───── EXTRACTED DATA
/-- KICK sets its bit and wakes the package; ENDR takes its value; COOL, WARM and OFF leave their command; ARM opens a
valid closed window; CLOSE, and a deadline that has passed, zero the blocks that did not come, write the arrival mask,
signal the counter and close it; RESUME retries and SKIP drops the failed entry of a halted chain; a training GO
starts or is refused, adds lanes of its mismatches while it runs, and at its end all of them; LREP takes a legal repair, waiting while a test
runs; DEGR clears; a range entry takes VALID, GEN and its words only as R279 says; the image table follows R311; route
entries, RIDX, MIGCTL and queue limits keep their bounds; any other register stores what its rule stores. A forbidden
store freezes the thread with PROTECT. (R277, R279, R298, R306, R308, R311, R326, R356, R361, R362, R395, R396) -/
def Obligations.StoresToRegistersHaveTheirOwnEffect : Prop :=
  ∀ (s : State),
    (∀ q, (q < 255 → ∃ u, exec (.kick q) s = .next u ∧ u.wf (crbAt (0x10 + 8 * (q / 64))) (q % 64) 1 = 1 ∧
        { u with win := s.win, powerState := s.powerState, kicked := s.kicked } = s ∧ u.powerState = 0) ∧
      (256 ≤ q → exec (.kick q) s = .next s)) ∧
    (∀ v : BitVec 32, ∃ u, exec (.endrWrite v) s = .next u ∧ u.wf (crbAt 0x6008) 0 32 = v.toNat ∧
      { u with win := s.win } = s) ∧
    (∃ u v w, exec .cool s = .next u ∧ exec .warm s = .next v ∧ exec .off s = .next w ∧ u.w (trbAt 8) = 1 ∧
      v.w (trbAt 8) = 2 ∧ w.w (trbAt 8) = 3) ∧
    (∀ p n, p < 16 → n < 8 →
      (s.wnValid p n = true → s.wnOpen p n = false → ∃ u, exec (.arm p n) s = .next u ∧ u.wnOpen p n = true ∧
        u.runWin p n = ⟨[], if s.wf (windowAt p n 1) 32 32 = 0 then none else some (s.now + s.wf (windowAt p n 1) 32 32),
          true⟩ ∧ u.mem = s.mem) ∧
      ((s.wnValid p n = false ∨ s.wnOpen p n = true) → exec (.arm p n) s = .next s) ∧
      (s.wnValid p n = true → s.wnOpen p n = true → ∃ u, exec (.close p n) s = .next u ∧ u.wnOpen p n = false ∧
        (u.runWin p n).deadline = none ∧
        (∀ k, k < maskWords (s.wnBlocks p n) → u.bytes (s.wnMask p n + 8 * k) 8 =
          natBytes (maskWord (s.runWin p n).filled k) 8) ∧
        (overlaps (s.wnBase p n) (512 * s.wnBlocks p n) (s.wnMask p n) (8 * maskWords (s.wnBlocks p n)) = false →
          ∀ b k, b < s.wnBlocks p n → k < 512 → u.byte (s.wnBase p n + 512 * b + k) =
            if b ∈ (s.runWin p n).filled then s.byte (s.wnBase p n + 512 * b + k) else 0) ∧
        u.counter (s.wf (windowAt p n 1) 16 12) = s.counter (s.wf (windowAt p n 1) 16 12) + 1) ∧
      ((s.wnValid p n = false ∨ s.wnOpen p n = false) → exec (.close p n) s = .next s) ∧
      (∀ d, (s.runWin p n).deadline = some d → exec (.windowDeadline p n) s =
        if d ≤ s.now then exec (.close p n) s else .next s)) ∧
    (∀ p e C, p < 16 → e < 16 → C = s.chain (16 * p + e) →
      (C.halted = true → exec (.resume p e) s = .next (s.setChain (16 * p + e)
        { C with halted := false, busy := false, ctl := 0, watch := none }) ∧
        ∀ x xs, C.entries = x :: xs → exec (.skip p e) s = .next (s.setChain (16 * p + e)
          { C with halted := false, busy := false, ctl := 0, watch := none, seq := x.num, entries := xs })) ∧
      (C.halted = false → exec (.resume p e) s = .next s ∧ exec (.skip p e) s = .next s)) ∧
    (∀ c, c < 384 →
      (∀ dir : Bool, ∃ u, exec (if dir then .trainingWriteTest c else .trainingReadTest c) s = .next u ∧ u.mem = s.mem ∧
        (s.goOk c = false → u.wf (hcbAt c 0xD8) 1 2 = 3 ∧ u.chans = s.chans) ∧
        (s.goOk c = true → u.wf (hcbAt c 0xD8) 0 1 = 1 ∧ (u.chan c).test = (if dir then 2 else 1) ∧
          s.now < (u.chan c).testEnd ∧ (u.chan c).testEnd ≤ s.now + 2000)) ∧
      (∀ C dir mis, C = s.chan c → dir = decide (C.test = 2) → s.wf (hcbAt c 0xD8) 0 1 = 1 → C.test ≠ 0 →
        C.deferred = [] → mis = (s.testMis c).2 →
        (C.latch[5]? = none → mis = Config.laneMismatch c dir (s.laneDelays c dir) s.free) ∧
        (∀ m, C.latch[5]? = some m → mis = BitVec.ofNat 72 m) ∧
        ∃ u m, exec (.trainingTestDone c) s = .next u ∧
          u.w (hcbAt c 0xE0) = s.w (hcbAt c 0xE0) ||| (mis &&& m).setWidth 64 ∧
          u.w (hcbAt c 0xE8) = s.w (hcbAt c 0xE8) ||| BitVec.ofNat 64 ((mis &&& m).toNat / 2 ^ 64) ∧
          (s.now < C.testEnd → u.wf (hcbAt c 0xD8) 0 2 = s.wf (hcbAt c 0xD8) 0 2 ∧ (u.chan c).test = C.test ∧
            (u.chan c).latch[5]? = some mis.toNat ∧ u.mem = s.mem) ∧
          (C.testEnd ≤ s.now → m = BitVec.allOnes 72 ∧ u.wf (hcbAt c 0xD8) 0 2 = 2 ∧ (u.chan c).test = 0 ∧
            (dir = false → u.mem = s.mem))) ∧
      (∀ v : Word, (lrepBad v = true → s.storeRefused (hcbAt c 0xF0) (exec (.lrepWrite c v) s)) ∧
        (lrepBad v = false → ∃ u, exec (.lrepWrite c v) s = .next u ∧
          (s.wf (hcbAt c 0xD8) 0 1 = 0 → u.w (hcbAt c 0xF0) = lrepValue v) ∧
          (s.wf (hcbAt c 0xD8) 0 1 = 1 → u.win = s.win ∧
            (u.chan c).deferred = (s.chan c).deferred ++ [(s.storer, 0xF0, lrepValue v)]))) ∧
      ∃ u, exec (.degrClear c) s = .next u ∧ u.wf (hcbAt c 0) 4 1 = 0 ∧ { u with win := s.win } = s) ∧
    (∀ (p n : Nat) (v : Word) (want : Bool), p < 16 → n < 64 →
      want = (v.toNat.testBit 0 && s.rangeOk p n (v.toNat.testBit 4)) →
      ((s.rValid p n = true ∧ want = false ∧ (s.rLock p n ≠ 0 ∨ s.rShst p n ≠ 0)) →
        s.storeRefused (rangeAt p n 0) (exec (.rangeEntryWrite p n 0 v) s)) ∧
      (¬ (s.rValid p n = true ∧ want = false ∧ (s.rLock p n ≠ 0 ∨ s.rShst p n ≠ 0)) →
        ∃ u, exec (.rangeEntryWrite p n 0 v) s = .next u ∧ u.rValid p n = want ∧
          u.rGen p n = if want = true ∧ s.rValid p n = false then 1 else s.rGen p n) ∧
      ∀ w, 1 ≤ w → w ≤ 5 →
        (s.rValid p n = true → s.storeRefused (rangeAt p n w) (exec (.rangeEntryWrite p n w v) s)) ∧
        (s.rValid p n = false → ∃ u, exec (.rangeEntryWrite p n w v) s = .next u ∧
          (u.w (rangeAt p n w)).toNat = v.toNat % 2 ^ (if w ≤ 2 then 57 else 52))) ∧
    (∀ (i : Nat) (ver : BitVec 16) (pa : BitVec 52) (cur old : Nat), i < 1024 → cur = s.wf (imageAt i 0) 16 16 →
      old = s.wf (imageAt i 0) 32 16 →
      ((s.wf (imageAt i 0) 1 1 = 1 ∧ (ver.toNat = cur ∨ (ver.toNat = old ∧ old ≠ 0) ∨ s.wf (imageAt i 3) 16 16 ≠ 0)) →
        s.storeRefused (imageAt i 0) (exec (.imageTableEdit i ver pa) s)) ∧
      (¬ (s.wf (imageAt i 0) 1 1 = 1 ∧ (ver.toNat = cur ∨ (ver.toNat = old ∧ old ≠ 0) ∨
          s.wf (imageAt i 3) 16 16 ≠ 0)) → ∃ u, exec (.imageTableEdit i ver pa) s = .next u ∧
        u.wf (imageAt i 0) 16 16 = ver.toNat ∧ (u.w (imageAt i 1)).toNat = pa.toNat ∧ u.wf (imageAt i 0) 1 1 = 0 ∧
        u.wf (imageAt i 3) 0 16 = s.versionTasks i ver.toNat ∧
        u.wf (imageAt i 3) 16 16 = s.wf (imageAt i 3) (if s.wf (imageAt i 0) 1 1 = 1 then 0 else 16) 16 ∧
        u.wf (imageAt i 0) 32 16 = (if s.wf (imageAt i 0) 1 1 = 1 then cur else old))) ∧
    (∀ (d : Nat) (v : Word), d < 1024 →
      (d = Config.pkgId.toNat → exec (.routeEntryWrite d v) s = .next s) ∧
      (d ≠ Config.pkgId.toNat → ∃ u, exec (.routeEntryWrite d v) s = .next u ∧
        u.wf (brbRouteAt d) 0 1 = (v.toNat.testBit 0 && decide (bitsOf v.toNat 1 5 ≤ 23)).toNat ∧
        u.wf (brbRouteAt d) 1 5 = bitsOf v.toNat 1 5 ∧ u.wf (brbRouteAt d) 8 6 = bitsOf v.toNat 8 6)) ∧
    (∀ (q : Nat) (v : BitVec 32) (r w : Nat), q < 64 → w = s.wf (brbQueueAt q 1) 0 32 → r = s.wf (brbQueueAt q 1) 32 32 →
      ((w + 2 ^ 32 - r) % 2 ^ 32 < (v.toNat + 2 ^ 32 - r) % 2 ^ 32 →
        s.storeRefused (brbQueueAt q 1) (exec (.ridxWrite q v) s)) ∧
      ((v.toNat + 2 ^ 32 - r) % 2 ^ 32 ≤ (w + 2 ^ 32 - r) % 2 ^ 32 → ∃ u, exec (.ridxWrite q v) s = .next u ∧
        u.wf (brbQueueAt q 1) 32 32 = v.toNat ∧ u.wf (brbQueueAt q 1) 0 32 = w ∧ { u with win := s.win } = s)) ∧
    (∀ (p : Nat) (v : Word), p < 16 → ∃ u, exec (.migctlWrite p v) s = .next u ∧
      u.wf (prbAt p 0x1008) 0 1 = (v.toNat.testBit 0 && (s.part p).graph.isNone).toNat ∧
      u.wf (prbAt p 0x1008) 16 48 = bitsOf v.toNat 16 48 ∧ { u with win := s.win } = s) ∧
    ∀ (pa : Nat) (v : Word),
      (∀ t k, s.cur = .thread t → s.rowCause pa = some k →
        exec (.registerWrite pa v) s = .next (s.freezeThread t k (BitVec.ofNat 64 pa)) ∧
        exec (.queueLimitWrite pa v) s = .next (s.freezeThread t k (BitVec.ofNat 64 pa))) ∧
      (s.rowCause pa = none →
        (∀ u, s.regStore s.curThread pa v = some u → exec (.registerWrite pa v) s = .next u ∧
          exec (.queueLimitWrite pa v) s = .next u) ∧
        (s.regStore s.curThread pa v = none → s.storeRefused pa (exec (.registerWrite pa v) s) ∧
          s.storeRefused pa (exec (.queueLimitWrite pa v) s)) ∧
        (pa = crbAt 8 → ∃ u, exec (.registerWrite pa v) s = .next u ∧ (u.w pa).toNat = v.toNat % 2 ^ 32) ∧
        ∀ p mn cap, p < 16 → pa = prbAt p 0x1040 → mn = bitsOf v.toNat 0 9 → cap = bitsOf v.toNat 16 9 →
          ((256 < mn ∨ cap = 0 ∨ 256 < cap) → s.storeRefused pa (exec (.queueLimitWrite pa v) s)))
──────────
GOAL OF THE EXERCISE: Copy out only the lines running from the beginning of the data to the line with "store freezes the", both ends included.

SOLUTION TO THIS TASK:
/-- KICK sets its bit and wakes the package; ENDR takes its value; COOL, WARM and OFF leave their command; ARM opens a
valid closed window; CLOSE, and a deadline that has passed, zero the blocks that did not come, write the arrival mask,
signal the counter and close it; RESUME retries and SKIP drops the failed entry of a halted chain; a training GO
starts or is refused, adds lanes of its mismatches while it runs, and at its end all of them; LREP takes a legal repair, waiting while a test
runs; DEGR clears; a range entry takes VALID, GEN and its words only as R279 says; the image table follows R311; route
entries, RIDX, MIGCTL and queue limits keep their bounds; any other register stores what its rule stores. A forbidden
store freezes the thread with PROTECT. (R277, R279, R298, R306, R308, R311, R326, R356, R361, R362, R395, R396) -/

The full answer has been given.